# randomizing install medium



## AlexaAlexa (Nov 20, 2017)

Hi

I am tying to revive an old lappy with FreeBSD. It is a Thinkpad t41, single core, ships with max 2 GB Ram.

Tried to install FreeBSD with ZFS, but despite a successful install, the thing would not boot again ( read somewhere that ZFS is a bit cranky in 32 bits systems ), so I went for UFS.

Found a nice tutorial on how to install FreeBSD over encrypted UFS.  
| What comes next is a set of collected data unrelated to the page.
-- ==== Sys2Proof/Tests/Slice0.lean ====
section
/-! SUPPORT. The session's own tests: the well-formedness smoke test, every constructor's decoding from a word written out from
30_encoding.md R99 and R100, one or two single steps for each instruction with values from the worked examples of the rules
named beside them, and a witness of the hypotheses of each statement. -/

-- One theorem after another: each waits for the kernel, and waiting threads take memory.
set_option Elab.async false

namespace Sys2Proof.Tests

open Sys2Proof Sys2Proof.Machine

/-- One field of the next state. -/
def look {α : Type} (o : Host.Outcome State Fault Refusal) (f : State → α) : Option α :=
  match o with
  | .next t => some (f t)
  | .fault _ => none
  | .refused _ => none

/-- A source with these bytes, an unbounded sink. -/
def src (d : List Byte) : State := State.attach d none

/-! ## The assembler (R102, R103), on lines of V21, V25, V30 and V35 -/

theorem test_assemble_tag : assembleBytes "FM.WHDR 'HFMN' ; a comment" = some [0x46, 0x48, 0x46, 0x4D, 0x4E] := by
  decide +kernel
theorem test_assemble_numbers :
    assemble "BW.WBIT 0xFF\nLE.WR32 257\n\nHF.DEC" = some [.bwWbit 0xFF, .leWr32 257, .hfDec] := by decide +kernel
theorem test_assemble_pseudo :
    assemble "FM.ACCS 0x41 0x41 0x42\nBW.WBITS \"101\"\nFINISH.AC" =
      some [.fmAcc 0x41, .fmAcc 0x41, .fmAcc 0x42, .bwWbit 1, .bwWbit 0, .bwWbit 1, .acEfin] := by decide +kernel
theorem test_assemble_refuses : assemble "BW.WBIT 256" = none := by decide +kernel

/-! ## Well-formedness -/

theorem test_illFormed_hfEsym : (Instr.hfEsym 257).wellFormed = false := by decide
theorem test_illFormed_acEsym : (Instr.acEsym 0xFFFF).wellFormed = false := by decide
theorem test_illFormed_rcEsym : (Instr.rcEsym 257).wellFormed = false := by decide
theorem test_wellFormed_eos : (Instr.hfEsym 256).wellFormed = true := by decide

/-! ## Decoding (R99, R100, R101) -/

theorem test_decode_core :
    decodeTableWord 8 0b00000000 = some .coreNop ∧ decodeTableWord 8 0b00000001 = some .coreReset
      ∧ decodeTableWord 8 0b00000010 = some .coreStatus ∧ decodeTableWord 8 0b00000011 = some .coreRewind := by decide

theorem test_decode_le :
    decodeTableWord 40 0b0000000000000000000000010000000100010000 = some (.leWr32 257)
      ∧ decodeTableWord 8 0b00010001 = some .leRd32 := by decide +kernel

theorem test_decode_bw :
    decodeTableWord 8 0b00100000 = some .bwInit ∧ decodeTableWord 16 0b0000000100100001 = some (.bwWbit 1)
      ∧ decodeTableWord 8 0b00100010 = some .bwFlush := by decide +kernel

theorem test_decode_br :
    decodeTableWord 8 0b00110000 = some .brInit ∧ decodeTableWord 8 0b00110001 = some .brRbit
      ∧ decodeTableWord 8 0b00110010 = some .brEof := by decide +kernel

theorem test_decode_fm :
    decodeTableWord 8 0b01000000 = some .fmClr ∧ decodeTableWord 16 0b0100001001000001 = some (.fmAcc 0x42)
      ∧ decodeTableWord 8 0b01000010 = some .fmEos ∧ decodeTableWord 8 0b01000011 = some .fmScale
      ∧ decodeTableWord 8 0b01000100 = some .fmCum
      ∧ decodeTableWord 40 0b0000000100000010000000110000010001000101 = some (.fmFind 0x01020304)
      ∧ decodeTableWord 40 0b0100111001001101010001100100100001000110 = some (.fmWhdr 0x4E4D4648)
      ∧ decodeTableWord 40 0b0100001101001110010001010100000101000111 = some (.fmRhdr 0x434E4541)
      ∧ decodeTableWord 8 0b01001000 = some .fmScan := by decide +kernel

theorem test_decode_hf :
    decodeTableWord 8 0b01010000 = some .hfBuild ∧ decodeTableWord 8 0b01010001 = some .hfCodes
      ∧ decodeTableWord 24 0b000000010000000001010010 = some (.hfEsym 256)
      ∧ decodeTableWord 8 0b01010011 = some .hfStep ∧ decodeTableWord 8 0b01010100 = some .hfDsym
      ∧ decodeTableWord 8 0b01011110 = some .hfEnc ∧ decodeTableWord 8 0b01011111 = some .hfDec := by decide +kernel

theorem test_decode_ac :
    decodeTableWord 8 0b01100000 = some .acEinit
      ∧ decodeTableWord 24 0b000000000100000101100001 = some (.acEsym 0x41)
      ∧ decodeTableWord 8 0b01100010 = some .acEfin ∧ decodeTableWord 8 0b01100011 = some .acDinit
      ∧ decodeTableWord 8 0b01100100 = some .acDsym ∧ decodeTableWord 8 0b01101110 = some .acEnc
      ∧ decodeTableWord 8 0b01101111 = some .acDec := by decide +kernel

theorem test_decode_rc :
    decodeTableWord 8 0b01110000 = some .rcEinit
      ∧ decodeTableWord 24 0b000000010000000101110001 = some (.rcEsym 257)
      ∧ decodeTableWord 8 0b01110010 = some .rcEfin ∧ decodeTableWord 8 0b01110011 = some .rcDinit
      ∧ decodeTableWord 8 0b01110100 = some .rcDsym ∧ decodeTableWord 8 0b01111110 = some .rcEnc
      ∧ decodeTableWord 8 0b01111111 = some .rcDec := by decide +kernel

theorem test_decode_rl :
    decodeTableWord 8 0b10000000 = some .rlEinit ∧ decodeTableWord 16 0b0100000110000001 = some (.rlEbyte 0x41)
      ∧ decodeTableWord 8 0b10000010 = some .rlEfin ∧ decodeTableWord 8 0b10000011 = some .rlDrec
      ∧ decodeTableWord 8 0b10001110 = some .rlEnc ∧ decodeTableWord 8 0b10001111 = some .rlDec := by decide +kernel

theorem test_decode_reserved :
    decodeTableWord 8 0b00000100 = none ∧ decodeTableWord 8 0b10010000 = none
      ∧ decode [0x10, 1, 2, 3] = .error (.operandMissing 0x10) := by decide +kernel

theorem test_step_fetches :
    look (step ((State.reset).withFetchWord 40 0x0000010110)) (fun t => (t.snk.data, t.cmd))
      = some ([0x01, 0x01, 0x00, 0x00], []) := by decide +kernel

/-! ## CORE (examples of R291, R292, R293) -/

theorem test_coreNop_reset : exec .coreNop State.reset = .next (State.reset.answer .none) := rfl

theorem test_coreReset_leaves_error :
    look (exec .coreReset ((src [1]).failed 4)) (fun t => (t.status, t.resp)) = some (0, answerNone) := by
  decide +kernel

theorem test_coreStatus_badMagic :
    look (exec .coreStatus ((src []).failed 2)) (fun t => (t.status, t.resp)) = some (2, answerError 2) := by
  decide +kernel

theorem test_coreRewind :
    look (exec .coreRewind ((src [0x41, 0x42]).consumed 2)) (fun t => (t.src, t.resp))
      = some (⟨[0x41, 0x42], 0⟩, answerNone) := by decide +kernel

/-! ## LE (examples of R128, R129, R62) -/

theorem test_leWr32_full :
    look (exec (.leWr32 257) (State.attach [] (some 2))) (fun t => (t.status, t.snk.data)) = some (5, [0x01, 0x01]) := by
  decide +kernel

theorem test_leRd32 :
    look (exec .leRd32 (src [0x04, 0x00, 0x00, 0x00])) (fun t => (t.src.pos, t.resp)) = some (4, answerVal 4) := by
  decide +kernel

theorem test_leRd32_partial :
    look (exec .leRd32 (src [0x04, 0x00])) (fun t => (t.src.pos, t.resp)) = some (2, answerError 1) := by
  decide +kernel

/-! ## BW, BR (examples of R120 to R126) -/

theorem test_bwInit : look (exec .bwInit ((src []).setBw ⟨1, 1⟩)) (fun t => (t.bw, t.snk.data)) = some (⟨0, 0⟩, []) := by
  decide +kernel

theorem test_bwWbit_eighth :
    look (exec (.bwWbit 1) ((src []).setBw ⟨0x20, 7⟩)) (fun t => (t.bw, t.snk.data)) = some (⟨0, 0⟩, [0x41]) := by
  decide +kernel

theorem test_bwWbit_ignores_high_bits :
    look (exec (.bwWbit 0xFE) ((src []).setBw ⟨3, 2⟩)) (fun t => t.bw) = some ⟨6, 3⟩ := by decide +kernel

theorem test_bwFlush :
    look (exec .bwFlush ((src []).setBw ⟨3, 3⟩)) (fun t => (t.bw, t.snk.data)) = some (⟨0, 0⟩, [0x60]) := by
  decide +kernel

theorem test_brInit :
    look (exec .brInit ((src []).setBr ⟨7, 3, true⟩)) (fun t => t.br) = some ⟨0, 0, false⟩ := by decide +kernel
What I would like some help with, is with completely randomizing the install medium, prior to making the install. Should the lappy be lost/stolen , no one would have a clue in distiguishing data blocks from empty space.

things like `dd if=/dev/(u)random of=/dev/ata0` are hoplessly slow,

How do I use the OpenSSL to speed this up ...???

this, 

`openssl enc -aes-256-ctr -pass pass:"$(dd if=/dev/urandom bs=128 count=1 2>/dev/null | base32)" -nosalt < /dev/zero | dd of=/dev/ata0`

doesn't work...


Best regards,

Alex


----------



## SirDice (Nov 20, 2017)

The howto section is not for asking how to do things. Thread moved.


----------



## AlexaAlexa (Nov 20, 2017)

Hi SirDice, i stand corrected, yet, not convinced...


SirDice said:


> The *howto* section is not for asking *how to* do things. Thread moved.



which, ( if not the howto section ) should i use to ask how to do things ??

Best regards

Alex


----------



## SirDice (Nov 20, 2017)

Select the right forum for new threads


----------



## AlexaAlexa (Nov 24, 2017)

...bump...  nobody knows ?


----------